LAGOON ROOKERY
Survey Showing the Close Contact of Village, Slaughter-Field and Breeding Grounds.
Looking from the village across the cove and down upon the lagoon, still another strange contradiction appears—at least it seems a natural contradiction to one’s usual ideas. Here we see the Lagoon rookery, a reach of ground upon which some twenty-five or thirty thousand breeding-seals come out regularly every year during the appointed time, and go through their whole elaborate system of reproduction, without showing the slightest concern for or attention to the scene directly east of them and across that shallow slough not eighty feet in width. There are the great slaughtering fields of St. Paul Island; there are the sand-flats where every seal has been slaughtered for years upon years back, for its skin; and even as we take this note, forty men are standing there knocking down a drove of two or three thousand “holluschickie” for their day’s work, and as they labor, the whacking of their clubs and the sounds of their voices must be as plain to those breeding-seals, which are not one hundred feet from them, as it is to us, a quarter of a mile distant! In addition to this enumeration of disturbances, well calculated to amaze, and dismay, and drive off every seal within its influence, are the decaying bodies of the last year’s catch—seventy-five thousand or eighty-five thousand unburied carcasses—that are sloughing away into the sand which, two or three seasons from now, nature will, in its infinite charity, cover with the greenest of all green grasses. The whitened bones and grinning skulls of over three million seals have bleached out on that slaughtering-spot, and are buried below its surface.
Directly under the north face of the village hill, where it falls to the narrow flat between its feet and the cove, the natives have sunk a well. It was excavated in 1857, they say, and subsequently deepened to its present condition in 1868. It is twelve feet deep, and the diggers said that they found bones of the sea-lion and fur-seal thickly distributed every foot down, from top to bottom. How much lower these osteological remains of prehistoric pinnipeds can be found no one knows as yet. The water here, on that account, has never been fit to drink, or even to cook with, but, being soft, was and is used by the natives for washing clothes, etc. Most likely, it records a spot upon which the Russians, during the heyday of their early occupation, drove the unhappy visitors of Nah Speel to slaughter. There is no Golgotha known to man elsewhere in the world as extensive as this one of St. Paul.
Yet, the natives say that this Lagoon rookery is a new feature in the distribution of the seals; that when the people first came here and located a part of the present village, in 1824 up to 1847, there never had been a breeding-seal on that Lagoon rookery of to-day; so they have hauled up here from a small beginning, not very long ago, until they have attained their present numerical expansion, in spite of all these exhibitions of butchery of their kind, executed right under their eyes, and in full knowledge of their nostrils, while the groans and low moanings of their stricken species, stretched out beneath the clubs of the sealers, must have been and are far plainer in their ears than they are in our own!
Still they come—they multiply, and they increase—knowing so well that they belong to a class which intelligent men never did molest.

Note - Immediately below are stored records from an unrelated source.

theorem State.removeFromService_kept {a s : State} {x1} (h : Kept a s) : Kept a (State.removeFromService s x1) := by
  unfold State.removeFromService
  repeat' first
    | with_reducible assumption
    | (with_reducible refine fun h => ?_)
    | (lift_lets; intro v; first | (refine Kept.cut (s := v) ?_ (fun hv => ?_); rotate_left; clear_value v; rotate_right) | clear_value v)
    | with_reducible apply State.captureDump_kept
    | with_reducible apply State.refuseWaiting_kept
    | with_reducible apply State.native_kept
    | with_reducible apply State.setDev_kept
    | with_reducible apply Kept.ite
    | with_reducible apply Kept.foldl
    | split
    | (refine Kept.mk_ ?_ rfl rfl rfl rfl; assumption)
    | (refine Kept.mk_ ?_ rfl rfl rfl rfl; first | with_reducible assumption | (with_reducible refine fun h => ?_) | with_reducible apply State.captureDump_kept | with_reducible apply State.refuseWaiting_kept | with_reducible apply State.native_kept | with_reducible apply State.setDev_kept | with_reducible apply Kept.ite | with_reducible apply Kept.foldl | split)

theorem State.enterMode_kept {a s : State} {x1} (h : Kept a s) : Kept a (State.enterMode s x1) := by
  unfold State.enterMode
  repeat' first
    | with_reducible assumption
    | (with_reducible refine fun h => ?_)
    | (lift_lets; intro v; first | (refine Kept.cut (s := v) ?_ (fun hv => ?_); rotate_left; clear_value v; rotate_right) | clear_value v)
    | with_reducible apply Kept.ite
    | with_reducible apply Kept.foldl
    | split
    | (refine Kept.mk_ ?_ rfl rfl rfl rfl; assumption)

theorem State.pressMode_kept {a s : State} (h : Kept a s) : Kept a (State.pressMode s) := by
  unfold State.pressMode
  repeat' first
    | with_reducible assumption
    | (with_reducible refine fun h => ?_)
    | (lift_lets; intro v; first | (refine Kept.cut (s := v) ?_ (fun hv => ?_); rotate_left; clear_value v; rotate_right) | clear_value v)
    | with_reducible apply State.applyPending_kept
    | with_reducible apply State.enterMode_kept
    | with_reducible apply Kept.ite
    | with_reducible apply Kept.foldl
    | split
    | (refine Kept.mk_ ?_ rfl rfl rfl rfl; assumption)

theorem State.katAll_kept {a s : State} {x1} (h : Kept a s) : Kept a (State.katAll s x1).2 := by
  unfold State.katAll
  repeat' first
    | with_reducible assumption
    | (with_reducible refine fun h => ?_)
    | (lift_lets; intro v; first | (refine Kept.cut (s := v) ?_ (fun hv => ?_); rotate_left; clear_value v; rotate_right) | clear_value v)
    | with_reducible apply State.katRun_kept
    | (with_reducible apply State.katRun_keptE; · assumption)
    | with_reducible apply Kept.ite
    | with_reducible apply Kept.foldl
    | with_reducible apply Kept.ite2
    | with_reducible apply Kept.ite3
    | with_reducible apply Kept.foldl2
    | with_reducible apply Kept.foldl3
    | split
    | (refine Kept.mk_ ?_ rfl rfl rfl rfl; assumption)

theorem State.katAll_keptE {a s : State} {x1} {r t} (e : State.katAll s x1 = (r, t)) (h : Kept a s) : Kept a t := Kept.of_pair e (State.katAll_kept h)

theorem State.replaceFolio_kept {a s : State} {x1 x2} (h : Kept a s) : Kept a (State.replaceFolio s x1 x2) := by
  unfold State.replaceFolio
  repeat' first
    | with_reducible assumption
    | (with_reducible refine fun h => ?_)
    | (lift_lets; intro v; first | (refine Kept.cut (s := v) ?_ (fun hv => ?_); rotate_left; clear_value v; rotate_right) | clear_value v)
    | with_reducible apply State.moveFolio_kept
    | with_reducible apply Kept.ite
    | with_reducible apply Kept.foldl
    | split
    | (refine Kept.mk_ ?_ rfl rfl rfl rfl; assumption)

theorem State.settleSpares_kept {a s : State} {x1} (h : Kept a s) : Kept a (State.settleSpares s x1) := by
  unfold State.settleSpares
  repeat' first
    | with_reducible assumption
    | (with_reducible refine fun h => ?_)
    | (lift_lets; intro v; first | (refine Kept.cut (s := v) ?_ (fun hv => ?_); rotate_left; clear_value v; rotate_right) | clear_value v)
    | with_reducible apply Kept.ite
    | with_reducible apply Kept.foldl
    | split
    | (refine Kept.mk_ ?_ rfl rfl rfl rfl; assumption)
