theorem execQualificationSoakEnd_kept {a s : State} {x1} (h : Kept a s) : KeptR a (execQualificationSoakEnd x1 s) := by
  unfold execQualificationSoakEnd
  repeat' first
    | with_reducible assumption
    | (with_reducible refine fun h => ?_)
    | (lift_lets; intro v; first | (refine Kept.cut (s := v) ?_ (fun hv => ?_); rotate_left; clear_value v; rotate_right) | clear_value v)
    | with_reducible apply KeptR.ok
    | with_reducible apply State.setPort_kept
    | with_reducible apply State.goUp_kept
    | with_reducible apply State.portsSettle_kept
    | with_reducible apply State.portDown_kept
    | with_reducible apply KeptR.next_
    | with_reducible apply KeptR.ite
    | with_reducible exact KeptR.fault
    | with_reducible apply Kept.ite
    | with_reducible apply Kept.foldl
    | split
    | (refine Kept.mk_ ?_ rfl rfl rfl rfl; assumption)

theorem State.warnLink_kept {a s : State} {x1 x2} (h : Kept a s) : Kept a (State.warnLink s x1 x2) := by
  unfold State.warnLink
  repeat' first
    | with_reducible assumption
    | (with_reducible refine fun h => ?_)
    | (lift_lets; intro v; first | (refine Kept.cut (s := v) ?_ (fun hv => ?_); rotate_left; clear_value v; rotate_right) | clear_value v)
    | with_reducible apply State.setPort_kept
    | with_reducible apply State.warnBegin_kept
    | with_reducible apply State.emit_kept
    | with_reducible apply State.native_kept
    | with_reducible apply Kept.ite
    | with_reducible apply Kept.foldl
    | split
    | (refine Kept.mk_ ?_ rfl rfl rfl rfl; assumption)

theorem execLinkWarning_kept {a s : State} {x1} (h : Kept a s) : KeptR a (execLinkWarning x1 s) := by
  unfold execLinkWarning
  repeat' first
    | with_reducible assumption
    | (with_reducible refine fun h => ?_)
    | (lift_lets; intro v; first | (refine Kept.cut (s := v) ?_ (fun hv => ?_); rotate_left; clear_value v; rotate_right) | clear_value v)
    | with_reducible apply KeptR.ok
    | with_reducible apply State.setPort_kept
    | with_reducible apply State.warnLink_kept
    | with_reducible apply KeptR.next_
    | with_reducible apply KeptR.ite
    | with_reducible exact KeptR.fault
    | with_reducible apply Kept.ite
    | with_reducible apply Kept.foldl
    | split
    | (refine Kept.mk_ ?_ rfl rfl rfl rfl; assumption)

theorem execLinkWarningClear_kept {a s : State} {x1} (h : Kept a s) : KeptR a (execLinkWarningClear x1 s) := by
  unfold execLinkWarningClear
  repeat' first
    | with_reducible assumption
    | (with_reducible refine fun h => ?_)
    | (lift_lets; intro v; first | (refine Kept.cut (s := v) ?_ (fun hv => ?_); rotate_left; clear_value v; rotate_right) | clear_value v)
    | with_reducible apply KeptR.ok
    | with_reducible apply State.setPort_kept
    | with_reducible apply KeptR.next_
    | with_reducible apply KeptR.ite
    | with_reducible exact KeptR.fault
    | with_reducible apply Kept.ite
    | with_reducible apply Kept.foldl
    | split
    | (refine Kept.mk_ ?_ rfl rfl rfl rfl; assumption)

theorem execFastRetrain_kept {a s : State} {x1} (h : Kept a s) : KeptR a (execFastRetrain x1 s) := by
  unfold execFastRetrain
  repeat' first
    | with_reducible assumption
    | (with_reducible refine fun h => ?_)
    | (lift_lets; intro v; try (refine Kept.cut (s := v) ?_ (fun hv => ?_); rotate_left; clear_value v; rotate_right))
    | with_reducible apply State.portTo_kept
    | with_reducible apply KeptR.ok
    | with_reducible apply State.setPort_kept
    | with_reducible apply KeptR.next_
    | with_reducible apply KeptR.ite
    | with_reducible exact KeptR.fault
    | with_reducible apply Kept.ite
    | with_reducible apply Kept.foldl
    | split
    | (refine Kept.mk_ ?_ rfl rfl rfl rfl; assumption)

To-day at least they know it, or they would not submit to these manifestations which we have just cited, so close to their knowledge.
The Lagoon rookery, however, never can be a large one, on account of the very nature of this ground selected by the seals; it is a bar simply pushed up beyond the surf-wash of boulders, water-worn and rounded, which has almost enclosed and cut away the Lagoon from its parent sea. In my opinion, the time is not far distant when that estuary will be another inland lake of St. Paul, walled out from salt water and freshened by rain and melting snow, as are the other pools, lakes, and lakelets on the island.
Zapadnie, in itself, is something like the Reef plateau on its eastern face, for it slopes up gradually and gently to the parade-plateau above—a parade-ground not so smooth, however, being very rough and rocky, but which the seals enjoy. Just around the point, a low strip of rocky bar and beach connects it with the ridge-walls of Southwest Point, a very small breeding rookery, so small that it is not worthy of a survey, is located here. I think, probably, on account of the nature of the ground, that it will never hold its own, and is more than likely abandoned by this time.
One of the prehistoric villages, the village of Pribylov’s time, was established here between that point and the cemetery ridge, on which the northern wing of Zapadnie rests. An old burying-ground, with its characteristic Russian crosses and faded pictures of the saints, is plainly marked on the ridge. It was at this little bight of sandy landing that Pribylov’s men first came ashore and took possession of the island, while others in the same season proceeded to Northeast Point and to the north shore to establish settlements of their own order. When the indiscriminate sealing of 1868 was in progress, one of the parties lived here, and a salt-house which was then erected by them still stands. It is in a very fair state of preservation, although it has never been occupied since, except by the natives who come over here from the village in the summer to pick those berries of the Empetrum and Rubus, which abound in the greatest profusion around the rough and rocky flats that environ a little lake adjacent. The young people of St. Paul are very fond of this berry-festival, so-called among themselves, and they stay there every August, camping out, a week or ten days at a time, before returning to their homes in the village.